*** Opening of Information supplied ***
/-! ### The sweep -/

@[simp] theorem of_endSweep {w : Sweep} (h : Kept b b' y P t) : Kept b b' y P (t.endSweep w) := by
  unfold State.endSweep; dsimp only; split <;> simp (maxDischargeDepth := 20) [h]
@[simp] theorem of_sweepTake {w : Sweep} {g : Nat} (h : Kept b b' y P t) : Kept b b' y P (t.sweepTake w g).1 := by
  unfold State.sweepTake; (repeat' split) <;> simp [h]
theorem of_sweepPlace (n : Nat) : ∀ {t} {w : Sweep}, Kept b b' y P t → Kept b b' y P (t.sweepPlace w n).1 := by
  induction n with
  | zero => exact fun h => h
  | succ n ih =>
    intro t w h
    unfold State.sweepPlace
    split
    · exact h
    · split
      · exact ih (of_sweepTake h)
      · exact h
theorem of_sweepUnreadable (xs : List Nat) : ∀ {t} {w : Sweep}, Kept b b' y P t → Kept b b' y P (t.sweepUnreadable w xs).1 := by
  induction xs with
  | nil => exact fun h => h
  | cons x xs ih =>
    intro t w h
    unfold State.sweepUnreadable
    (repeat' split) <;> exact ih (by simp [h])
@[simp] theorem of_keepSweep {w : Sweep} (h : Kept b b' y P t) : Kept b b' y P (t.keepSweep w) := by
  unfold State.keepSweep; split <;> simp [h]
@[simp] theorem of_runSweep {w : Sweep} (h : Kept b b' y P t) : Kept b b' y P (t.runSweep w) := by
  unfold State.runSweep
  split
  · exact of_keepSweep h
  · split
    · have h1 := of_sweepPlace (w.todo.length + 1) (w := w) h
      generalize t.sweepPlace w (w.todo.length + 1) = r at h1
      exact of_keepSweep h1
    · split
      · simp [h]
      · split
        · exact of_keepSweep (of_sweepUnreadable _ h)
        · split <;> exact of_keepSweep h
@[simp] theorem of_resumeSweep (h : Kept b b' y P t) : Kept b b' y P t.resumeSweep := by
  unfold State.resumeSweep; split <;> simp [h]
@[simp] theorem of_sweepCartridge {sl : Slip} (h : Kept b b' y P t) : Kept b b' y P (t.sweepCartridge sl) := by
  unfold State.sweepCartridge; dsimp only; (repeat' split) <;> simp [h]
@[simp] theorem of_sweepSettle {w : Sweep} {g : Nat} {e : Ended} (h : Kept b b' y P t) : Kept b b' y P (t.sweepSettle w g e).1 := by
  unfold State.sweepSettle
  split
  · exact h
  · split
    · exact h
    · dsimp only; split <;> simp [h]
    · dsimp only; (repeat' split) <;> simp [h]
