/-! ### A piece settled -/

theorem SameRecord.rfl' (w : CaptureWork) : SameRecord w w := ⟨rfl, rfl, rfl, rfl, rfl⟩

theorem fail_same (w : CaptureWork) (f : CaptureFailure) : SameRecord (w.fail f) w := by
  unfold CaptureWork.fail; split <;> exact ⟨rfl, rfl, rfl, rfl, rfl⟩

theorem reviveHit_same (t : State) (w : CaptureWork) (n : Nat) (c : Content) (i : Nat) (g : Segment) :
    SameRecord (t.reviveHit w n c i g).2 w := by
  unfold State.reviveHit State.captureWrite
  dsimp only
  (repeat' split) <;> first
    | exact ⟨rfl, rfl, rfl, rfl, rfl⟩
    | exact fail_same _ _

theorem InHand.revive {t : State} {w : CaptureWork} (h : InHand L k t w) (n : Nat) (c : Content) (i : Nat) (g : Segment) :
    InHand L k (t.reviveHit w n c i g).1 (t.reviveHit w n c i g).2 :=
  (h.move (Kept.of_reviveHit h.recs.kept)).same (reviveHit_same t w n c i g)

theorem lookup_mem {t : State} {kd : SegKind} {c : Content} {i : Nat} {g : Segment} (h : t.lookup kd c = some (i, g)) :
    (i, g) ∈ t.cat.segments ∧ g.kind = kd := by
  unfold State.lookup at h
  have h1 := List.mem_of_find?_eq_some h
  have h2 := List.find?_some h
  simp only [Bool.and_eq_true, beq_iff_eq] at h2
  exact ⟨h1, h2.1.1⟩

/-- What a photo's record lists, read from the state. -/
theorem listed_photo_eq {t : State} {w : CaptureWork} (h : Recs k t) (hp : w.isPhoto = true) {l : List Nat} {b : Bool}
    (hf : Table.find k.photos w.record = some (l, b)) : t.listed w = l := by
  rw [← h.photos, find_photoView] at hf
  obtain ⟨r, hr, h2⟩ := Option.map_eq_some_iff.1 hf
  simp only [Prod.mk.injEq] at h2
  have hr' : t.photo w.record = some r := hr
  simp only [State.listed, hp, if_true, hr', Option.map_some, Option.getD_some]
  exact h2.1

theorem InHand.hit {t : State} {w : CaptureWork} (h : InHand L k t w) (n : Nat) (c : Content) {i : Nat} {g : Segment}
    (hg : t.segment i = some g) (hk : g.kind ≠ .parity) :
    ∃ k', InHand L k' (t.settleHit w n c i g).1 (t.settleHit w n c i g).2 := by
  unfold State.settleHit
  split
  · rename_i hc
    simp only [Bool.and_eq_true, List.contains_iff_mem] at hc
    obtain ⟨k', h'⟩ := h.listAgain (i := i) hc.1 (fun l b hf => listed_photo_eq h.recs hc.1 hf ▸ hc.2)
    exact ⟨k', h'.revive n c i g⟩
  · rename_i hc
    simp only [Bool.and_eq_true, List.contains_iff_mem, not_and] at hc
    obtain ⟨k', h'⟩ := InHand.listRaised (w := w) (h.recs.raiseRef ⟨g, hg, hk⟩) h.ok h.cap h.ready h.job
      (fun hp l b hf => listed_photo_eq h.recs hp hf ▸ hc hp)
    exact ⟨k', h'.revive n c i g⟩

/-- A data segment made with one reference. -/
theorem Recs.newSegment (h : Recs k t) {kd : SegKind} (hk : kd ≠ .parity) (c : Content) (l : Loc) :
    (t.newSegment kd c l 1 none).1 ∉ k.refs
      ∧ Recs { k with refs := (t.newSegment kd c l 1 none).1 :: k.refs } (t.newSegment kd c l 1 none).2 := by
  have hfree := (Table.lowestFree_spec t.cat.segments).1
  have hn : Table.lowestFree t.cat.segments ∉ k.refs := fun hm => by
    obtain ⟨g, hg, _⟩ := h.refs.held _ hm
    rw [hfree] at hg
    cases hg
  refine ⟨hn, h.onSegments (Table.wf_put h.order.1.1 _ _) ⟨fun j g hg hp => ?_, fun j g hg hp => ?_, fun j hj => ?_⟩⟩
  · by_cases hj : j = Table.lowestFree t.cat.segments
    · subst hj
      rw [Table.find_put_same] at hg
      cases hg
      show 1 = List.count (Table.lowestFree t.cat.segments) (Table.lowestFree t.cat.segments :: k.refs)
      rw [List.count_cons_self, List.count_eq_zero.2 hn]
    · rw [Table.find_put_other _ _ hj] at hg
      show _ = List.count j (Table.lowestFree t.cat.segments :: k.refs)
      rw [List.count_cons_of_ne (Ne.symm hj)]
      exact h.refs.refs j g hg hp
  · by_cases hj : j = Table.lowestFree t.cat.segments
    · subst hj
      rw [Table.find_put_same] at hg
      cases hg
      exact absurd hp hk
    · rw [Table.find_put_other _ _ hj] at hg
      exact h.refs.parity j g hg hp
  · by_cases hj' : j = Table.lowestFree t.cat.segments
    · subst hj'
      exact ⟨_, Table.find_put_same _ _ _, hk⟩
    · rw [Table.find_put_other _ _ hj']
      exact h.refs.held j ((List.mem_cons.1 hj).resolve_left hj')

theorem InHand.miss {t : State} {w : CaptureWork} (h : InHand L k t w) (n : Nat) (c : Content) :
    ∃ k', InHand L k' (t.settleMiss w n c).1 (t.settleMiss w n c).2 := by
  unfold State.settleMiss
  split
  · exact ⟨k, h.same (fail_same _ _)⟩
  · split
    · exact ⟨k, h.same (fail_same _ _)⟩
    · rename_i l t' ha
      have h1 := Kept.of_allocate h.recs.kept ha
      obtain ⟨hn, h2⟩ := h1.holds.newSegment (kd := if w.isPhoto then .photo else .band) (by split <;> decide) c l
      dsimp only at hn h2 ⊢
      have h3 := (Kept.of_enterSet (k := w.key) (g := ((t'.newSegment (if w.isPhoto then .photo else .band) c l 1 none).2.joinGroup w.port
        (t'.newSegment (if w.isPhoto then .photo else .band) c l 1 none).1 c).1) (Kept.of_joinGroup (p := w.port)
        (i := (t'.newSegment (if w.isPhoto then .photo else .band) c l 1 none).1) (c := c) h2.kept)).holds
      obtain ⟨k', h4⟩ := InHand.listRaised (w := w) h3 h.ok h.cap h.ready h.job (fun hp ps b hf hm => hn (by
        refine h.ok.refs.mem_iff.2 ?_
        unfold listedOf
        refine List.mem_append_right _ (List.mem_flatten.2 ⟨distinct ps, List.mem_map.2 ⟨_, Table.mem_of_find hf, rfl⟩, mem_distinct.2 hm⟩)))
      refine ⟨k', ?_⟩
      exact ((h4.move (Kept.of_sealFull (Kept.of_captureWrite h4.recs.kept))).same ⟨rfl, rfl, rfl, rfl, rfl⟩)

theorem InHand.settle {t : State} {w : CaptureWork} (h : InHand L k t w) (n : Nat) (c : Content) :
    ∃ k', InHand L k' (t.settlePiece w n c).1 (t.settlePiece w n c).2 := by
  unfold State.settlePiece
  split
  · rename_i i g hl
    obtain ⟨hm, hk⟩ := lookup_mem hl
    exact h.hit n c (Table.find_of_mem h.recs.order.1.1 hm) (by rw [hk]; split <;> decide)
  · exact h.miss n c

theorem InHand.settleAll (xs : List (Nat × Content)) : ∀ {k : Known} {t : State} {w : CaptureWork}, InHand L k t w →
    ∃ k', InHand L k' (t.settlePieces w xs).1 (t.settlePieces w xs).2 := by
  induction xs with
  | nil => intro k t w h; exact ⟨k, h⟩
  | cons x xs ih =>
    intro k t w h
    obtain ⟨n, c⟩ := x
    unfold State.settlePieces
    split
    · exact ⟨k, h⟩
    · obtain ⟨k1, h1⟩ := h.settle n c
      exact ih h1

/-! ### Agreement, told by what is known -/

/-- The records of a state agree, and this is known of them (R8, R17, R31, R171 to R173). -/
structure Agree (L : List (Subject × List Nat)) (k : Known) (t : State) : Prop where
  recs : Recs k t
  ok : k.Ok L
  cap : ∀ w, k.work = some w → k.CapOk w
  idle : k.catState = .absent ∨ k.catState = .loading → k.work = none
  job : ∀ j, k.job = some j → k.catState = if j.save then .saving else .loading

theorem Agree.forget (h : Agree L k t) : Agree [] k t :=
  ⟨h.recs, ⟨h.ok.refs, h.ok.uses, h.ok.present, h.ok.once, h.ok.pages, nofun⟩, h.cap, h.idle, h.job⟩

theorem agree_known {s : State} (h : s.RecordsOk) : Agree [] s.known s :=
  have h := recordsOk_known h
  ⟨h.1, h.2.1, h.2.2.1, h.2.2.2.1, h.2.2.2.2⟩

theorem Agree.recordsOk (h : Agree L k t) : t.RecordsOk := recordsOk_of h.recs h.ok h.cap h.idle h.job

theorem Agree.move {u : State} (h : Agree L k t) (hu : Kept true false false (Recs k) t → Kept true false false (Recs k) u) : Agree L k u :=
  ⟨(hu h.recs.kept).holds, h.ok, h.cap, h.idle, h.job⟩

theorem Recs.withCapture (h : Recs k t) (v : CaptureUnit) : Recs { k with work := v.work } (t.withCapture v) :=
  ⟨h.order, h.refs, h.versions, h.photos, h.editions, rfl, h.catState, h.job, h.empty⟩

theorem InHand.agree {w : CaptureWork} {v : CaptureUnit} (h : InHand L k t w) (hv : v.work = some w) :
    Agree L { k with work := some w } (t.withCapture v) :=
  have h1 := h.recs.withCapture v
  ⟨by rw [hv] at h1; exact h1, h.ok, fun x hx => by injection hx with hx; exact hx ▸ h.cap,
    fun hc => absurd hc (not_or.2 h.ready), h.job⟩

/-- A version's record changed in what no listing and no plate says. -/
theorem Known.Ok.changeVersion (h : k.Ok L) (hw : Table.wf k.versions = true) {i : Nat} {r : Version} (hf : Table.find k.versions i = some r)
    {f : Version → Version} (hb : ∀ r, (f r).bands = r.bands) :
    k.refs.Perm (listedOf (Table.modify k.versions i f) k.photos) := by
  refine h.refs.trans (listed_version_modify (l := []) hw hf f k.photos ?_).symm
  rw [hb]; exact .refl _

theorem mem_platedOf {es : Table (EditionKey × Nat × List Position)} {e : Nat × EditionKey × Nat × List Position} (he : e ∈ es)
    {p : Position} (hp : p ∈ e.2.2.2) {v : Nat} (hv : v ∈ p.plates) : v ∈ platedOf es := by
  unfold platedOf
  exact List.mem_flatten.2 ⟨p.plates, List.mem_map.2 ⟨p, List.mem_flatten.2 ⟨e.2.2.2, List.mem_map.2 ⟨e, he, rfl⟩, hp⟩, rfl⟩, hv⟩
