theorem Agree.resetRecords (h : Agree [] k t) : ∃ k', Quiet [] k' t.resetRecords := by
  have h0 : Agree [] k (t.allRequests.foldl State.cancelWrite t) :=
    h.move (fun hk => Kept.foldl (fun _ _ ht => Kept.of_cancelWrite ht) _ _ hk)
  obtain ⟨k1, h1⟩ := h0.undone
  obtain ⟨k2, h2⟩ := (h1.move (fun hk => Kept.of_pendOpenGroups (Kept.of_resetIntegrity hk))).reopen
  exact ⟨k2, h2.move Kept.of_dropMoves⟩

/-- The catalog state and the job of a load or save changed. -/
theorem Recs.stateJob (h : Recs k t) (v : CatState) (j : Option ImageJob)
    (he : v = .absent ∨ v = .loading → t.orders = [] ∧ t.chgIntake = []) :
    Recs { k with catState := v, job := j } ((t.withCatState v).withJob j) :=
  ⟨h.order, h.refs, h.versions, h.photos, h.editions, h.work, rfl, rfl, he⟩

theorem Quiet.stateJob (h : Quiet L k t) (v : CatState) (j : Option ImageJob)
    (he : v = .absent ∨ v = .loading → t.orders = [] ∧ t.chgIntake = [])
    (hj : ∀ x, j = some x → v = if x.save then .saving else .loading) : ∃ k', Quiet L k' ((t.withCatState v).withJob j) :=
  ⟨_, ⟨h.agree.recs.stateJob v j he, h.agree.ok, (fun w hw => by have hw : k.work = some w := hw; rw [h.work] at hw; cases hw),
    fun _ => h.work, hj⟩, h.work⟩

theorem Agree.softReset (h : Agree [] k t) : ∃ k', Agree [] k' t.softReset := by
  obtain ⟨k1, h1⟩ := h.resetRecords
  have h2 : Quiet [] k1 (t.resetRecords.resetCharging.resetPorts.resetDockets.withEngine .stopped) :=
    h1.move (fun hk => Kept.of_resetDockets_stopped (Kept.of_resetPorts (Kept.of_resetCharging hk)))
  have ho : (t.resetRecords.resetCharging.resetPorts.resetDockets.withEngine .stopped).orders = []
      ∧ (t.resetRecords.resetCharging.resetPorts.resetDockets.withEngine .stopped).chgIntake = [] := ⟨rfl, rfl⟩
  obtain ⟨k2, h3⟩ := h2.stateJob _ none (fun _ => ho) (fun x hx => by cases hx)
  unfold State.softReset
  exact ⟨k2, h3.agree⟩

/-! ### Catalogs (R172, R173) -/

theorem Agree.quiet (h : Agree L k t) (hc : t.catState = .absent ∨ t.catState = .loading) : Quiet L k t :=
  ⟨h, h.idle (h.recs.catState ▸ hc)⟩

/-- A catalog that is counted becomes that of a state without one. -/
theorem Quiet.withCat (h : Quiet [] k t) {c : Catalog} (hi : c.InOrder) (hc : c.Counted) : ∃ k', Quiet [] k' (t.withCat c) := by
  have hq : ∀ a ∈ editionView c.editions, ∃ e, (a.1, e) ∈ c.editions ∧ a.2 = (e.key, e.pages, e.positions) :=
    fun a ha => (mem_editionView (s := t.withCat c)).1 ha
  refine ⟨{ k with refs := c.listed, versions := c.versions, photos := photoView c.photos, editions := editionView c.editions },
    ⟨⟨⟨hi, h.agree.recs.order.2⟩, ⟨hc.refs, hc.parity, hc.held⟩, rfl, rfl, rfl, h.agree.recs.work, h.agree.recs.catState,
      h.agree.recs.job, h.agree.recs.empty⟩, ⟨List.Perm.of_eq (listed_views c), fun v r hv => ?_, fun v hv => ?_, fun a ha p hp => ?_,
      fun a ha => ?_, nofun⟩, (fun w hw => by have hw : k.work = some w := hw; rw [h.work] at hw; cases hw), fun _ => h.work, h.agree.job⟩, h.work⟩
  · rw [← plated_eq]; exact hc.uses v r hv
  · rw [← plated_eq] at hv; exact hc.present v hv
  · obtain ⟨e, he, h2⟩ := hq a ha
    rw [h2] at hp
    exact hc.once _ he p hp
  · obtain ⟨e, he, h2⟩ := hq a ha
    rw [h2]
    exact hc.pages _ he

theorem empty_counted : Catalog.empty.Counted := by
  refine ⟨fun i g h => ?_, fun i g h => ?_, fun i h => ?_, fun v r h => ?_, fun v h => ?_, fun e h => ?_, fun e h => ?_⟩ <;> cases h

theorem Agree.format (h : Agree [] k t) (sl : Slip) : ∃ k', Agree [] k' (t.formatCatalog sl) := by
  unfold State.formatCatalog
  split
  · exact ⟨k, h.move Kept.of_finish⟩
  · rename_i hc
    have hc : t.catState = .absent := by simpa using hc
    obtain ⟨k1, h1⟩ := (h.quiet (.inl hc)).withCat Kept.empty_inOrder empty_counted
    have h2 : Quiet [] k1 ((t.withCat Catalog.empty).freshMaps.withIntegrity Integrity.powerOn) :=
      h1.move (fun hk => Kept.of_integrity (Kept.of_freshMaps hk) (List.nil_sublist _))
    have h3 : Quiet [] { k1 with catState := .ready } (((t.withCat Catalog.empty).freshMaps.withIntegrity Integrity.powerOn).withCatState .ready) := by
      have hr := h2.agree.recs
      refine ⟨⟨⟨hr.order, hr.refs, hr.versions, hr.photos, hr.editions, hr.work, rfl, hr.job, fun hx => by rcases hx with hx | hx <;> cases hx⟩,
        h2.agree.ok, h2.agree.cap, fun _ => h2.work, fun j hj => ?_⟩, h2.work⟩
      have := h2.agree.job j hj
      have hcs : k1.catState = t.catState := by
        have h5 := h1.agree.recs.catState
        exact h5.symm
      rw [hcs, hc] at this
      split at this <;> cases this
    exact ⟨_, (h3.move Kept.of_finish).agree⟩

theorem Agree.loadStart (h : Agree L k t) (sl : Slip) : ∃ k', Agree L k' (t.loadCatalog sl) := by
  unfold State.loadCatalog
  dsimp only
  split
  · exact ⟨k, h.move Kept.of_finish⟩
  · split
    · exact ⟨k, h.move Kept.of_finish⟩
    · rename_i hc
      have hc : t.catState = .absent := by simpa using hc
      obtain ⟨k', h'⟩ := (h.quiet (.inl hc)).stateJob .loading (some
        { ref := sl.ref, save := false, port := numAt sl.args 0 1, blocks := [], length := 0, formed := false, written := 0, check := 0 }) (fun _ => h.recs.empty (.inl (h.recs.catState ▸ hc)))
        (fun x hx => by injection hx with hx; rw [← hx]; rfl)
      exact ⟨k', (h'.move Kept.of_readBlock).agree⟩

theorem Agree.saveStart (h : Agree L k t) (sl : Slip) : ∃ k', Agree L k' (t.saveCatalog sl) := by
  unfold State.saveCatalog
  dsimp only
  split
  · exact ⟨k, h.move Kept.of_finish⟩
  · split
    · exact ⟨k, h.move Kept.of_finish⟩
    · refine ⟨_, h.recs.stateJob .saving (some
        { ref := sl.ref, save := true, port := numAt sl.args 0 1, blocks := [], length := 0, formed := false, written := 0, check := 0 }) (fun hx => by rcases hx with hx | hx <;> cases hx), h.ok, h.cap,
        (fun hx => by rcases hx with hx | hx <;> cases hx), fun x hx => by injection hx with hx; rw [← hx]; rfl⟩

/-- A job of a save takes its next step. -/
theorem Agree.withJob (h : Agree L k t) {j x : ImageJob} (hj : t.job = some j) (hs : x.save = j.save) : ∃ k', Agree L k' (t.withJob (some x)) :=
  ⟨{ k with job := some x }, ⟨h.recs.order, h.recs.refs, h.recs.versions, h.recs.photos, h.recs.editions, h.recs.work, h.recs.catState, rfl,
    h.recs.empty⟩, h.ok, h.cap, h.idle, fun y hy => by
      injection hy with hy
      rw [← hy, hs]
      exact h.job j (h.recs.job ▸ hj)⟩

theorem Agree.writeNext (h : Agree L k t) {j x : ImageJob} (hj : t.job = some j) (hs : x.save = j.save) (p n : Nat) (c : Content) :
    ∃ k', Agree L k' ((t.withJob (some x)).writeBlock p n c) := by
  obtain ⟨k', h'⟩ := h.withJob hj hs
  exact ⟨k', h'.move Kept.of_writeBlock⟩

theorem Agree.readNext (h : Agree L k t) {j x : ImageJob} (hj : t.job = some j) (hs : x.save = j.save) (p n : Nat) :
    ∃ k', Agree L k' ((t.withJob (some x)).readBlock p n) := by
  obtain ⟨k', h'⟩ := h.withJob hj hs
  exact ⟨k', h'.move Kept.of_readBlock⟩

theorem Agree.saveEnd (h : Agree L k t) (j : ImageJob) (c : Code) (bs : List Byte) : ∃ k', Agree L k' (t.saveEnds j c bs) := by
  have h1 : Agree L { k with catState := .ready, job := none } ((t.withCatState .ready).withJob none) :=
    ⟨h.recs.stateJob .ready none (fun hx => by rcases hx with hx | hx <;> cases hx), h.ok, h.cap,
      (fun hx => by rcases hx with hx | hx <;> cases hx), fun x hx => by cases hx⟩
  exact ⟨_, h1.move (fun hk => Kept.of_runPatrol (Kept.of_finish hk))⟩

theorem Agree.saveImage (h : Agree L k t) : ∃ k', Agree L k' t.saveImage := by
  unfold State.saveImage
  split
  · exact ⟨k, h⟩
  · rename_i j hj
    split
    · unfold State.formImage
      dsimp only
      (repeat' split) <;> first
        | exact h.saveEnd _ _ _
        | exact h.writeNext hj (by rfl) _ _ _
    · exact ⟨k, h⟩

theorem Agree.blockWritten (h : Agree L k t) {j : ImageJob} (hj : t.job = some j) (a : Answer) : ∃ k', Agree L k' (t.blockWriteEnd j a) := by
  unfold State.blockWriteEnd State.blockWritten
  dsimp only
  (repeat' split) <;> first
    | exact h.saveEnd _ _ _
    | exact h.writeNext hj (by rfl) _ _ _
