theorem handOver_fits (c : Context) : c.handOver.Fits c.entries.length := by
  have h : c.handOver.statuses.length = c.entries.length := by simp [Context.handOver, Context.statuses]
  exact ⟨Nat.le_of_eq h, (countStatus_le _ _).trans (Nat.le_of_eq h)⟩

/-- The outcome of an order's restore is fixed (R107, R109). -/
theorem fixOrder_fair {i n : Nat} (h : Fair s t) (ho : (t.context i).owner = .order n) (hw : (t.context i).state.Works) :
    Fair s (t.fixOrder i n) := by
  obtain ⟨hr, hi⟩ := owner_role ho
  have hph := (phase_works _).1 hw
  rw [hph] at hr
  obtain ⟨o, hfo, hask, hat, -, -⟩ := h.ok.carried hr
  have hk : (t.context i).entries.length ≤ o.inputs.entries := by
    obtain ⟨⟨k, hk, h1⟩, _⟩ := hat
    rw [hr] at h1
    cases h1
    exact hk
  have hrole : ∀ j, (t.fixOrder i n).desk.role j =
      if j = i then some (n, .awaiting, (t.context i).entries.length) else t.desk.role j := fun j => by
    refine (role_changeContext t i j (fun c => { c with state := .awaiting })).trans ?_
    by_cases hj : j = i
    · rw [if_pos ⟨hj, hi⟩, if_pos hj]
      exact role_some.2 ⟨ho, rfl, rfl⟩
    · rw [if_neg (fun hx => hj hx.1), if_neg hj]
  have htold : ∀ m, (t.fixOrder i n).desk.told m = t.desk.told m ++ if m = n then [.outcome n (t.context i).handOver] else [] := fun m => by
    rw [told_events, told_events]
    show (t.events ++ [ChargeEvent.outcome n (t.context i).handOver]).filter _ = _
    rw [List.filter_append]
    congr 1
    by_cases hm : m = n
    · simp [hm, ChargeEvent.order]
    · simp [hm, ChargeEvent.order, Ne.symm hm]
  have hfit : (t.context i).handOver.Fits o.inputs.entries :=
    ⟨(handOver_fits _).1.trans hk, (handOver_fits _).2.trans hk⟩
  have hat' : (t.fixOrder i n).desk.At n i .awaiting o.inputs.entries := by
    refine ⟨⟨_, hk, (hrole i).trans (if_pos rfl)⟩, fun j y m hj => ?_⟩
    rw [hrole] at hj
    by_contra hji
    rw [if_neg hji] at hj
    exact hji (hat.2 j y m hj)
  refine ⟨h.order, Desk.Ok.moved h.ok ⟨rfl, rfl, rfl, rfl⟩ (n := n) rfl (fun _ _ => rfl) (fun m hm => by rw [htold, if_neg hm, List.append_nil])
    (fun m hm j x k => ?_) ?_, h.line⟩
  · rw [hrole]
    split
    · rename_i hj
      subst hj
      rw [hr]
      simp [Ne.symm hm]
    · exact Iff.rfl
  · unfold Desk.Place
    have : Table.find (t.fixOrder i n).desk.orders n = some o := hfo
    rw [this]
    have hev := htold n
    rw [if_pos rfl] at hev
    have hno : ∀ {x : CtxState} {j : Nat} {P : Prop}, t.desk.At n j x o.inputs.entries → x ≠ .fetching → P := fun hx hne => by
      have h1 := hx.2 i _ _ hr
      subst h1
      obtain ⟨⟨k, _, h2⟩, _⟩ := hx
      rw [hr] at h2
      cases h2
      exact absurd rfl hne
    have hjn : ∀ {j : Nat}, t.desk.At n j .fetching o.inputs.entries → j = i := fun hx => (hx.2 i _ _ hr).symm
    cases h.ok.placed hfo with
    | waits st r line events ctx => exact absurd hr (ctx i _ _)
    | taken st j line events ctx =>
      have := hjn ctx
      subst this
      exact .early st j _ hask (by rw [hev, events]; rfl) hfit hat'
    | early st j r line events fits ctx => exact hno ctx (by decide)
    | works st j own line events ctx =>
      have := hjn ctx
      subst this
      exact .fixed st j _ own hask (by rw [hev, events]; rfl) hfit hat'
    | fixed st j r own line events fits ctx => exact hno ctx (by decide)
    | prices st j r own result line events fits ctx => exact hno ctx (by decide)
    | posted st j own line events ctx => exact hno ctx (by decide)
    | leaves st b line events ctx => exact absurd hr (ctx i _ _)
*** Close of Information supplied ***
Please transcribe exactly the lines above from the line that has "refine ⟨h.order, Desk.Ok.moved" up to and including the line that has "exact absurd rfl hne"; no other line belongs in the answer.

  refine ⟨h.order, Desk.Ok.moved h.ok ⟨rfl, rfl, rfl, rfl⟩ (n := n) rfl (fun _ _ => rfl) (fun m hm => by rw [htold, if_neg hm, List.append_nil])
    (fun m hm j x k => ?_) ?_, h.line⟩
  · rw [hrole]
    split
    · rename_i hj
      subst hj
      rw [hr]
      simp [Ne.symm hm]
    · exact Iff.rfl
  · unfold Desk.Place
    have : Table.find (t.fixOrder i n).desk.orders n = some o := hfo
    rw [this]
    have hev := htold n
    rw [if_pos rfl] at hev
    have hno : ∀ {x : CtxState} {j : Nat} {P : Prop}, t.desk.At n j x o.inputs.entries → x ≠ .fetching → P := fun hx hne => by
      have h1 := hx.2 i _ _ hr
      subst h1
      obtain ⟨⟨k, _, h2⟩, _⟩ := hx
      rw [hr] at h2
      cases h2
      exact absurd rfl hne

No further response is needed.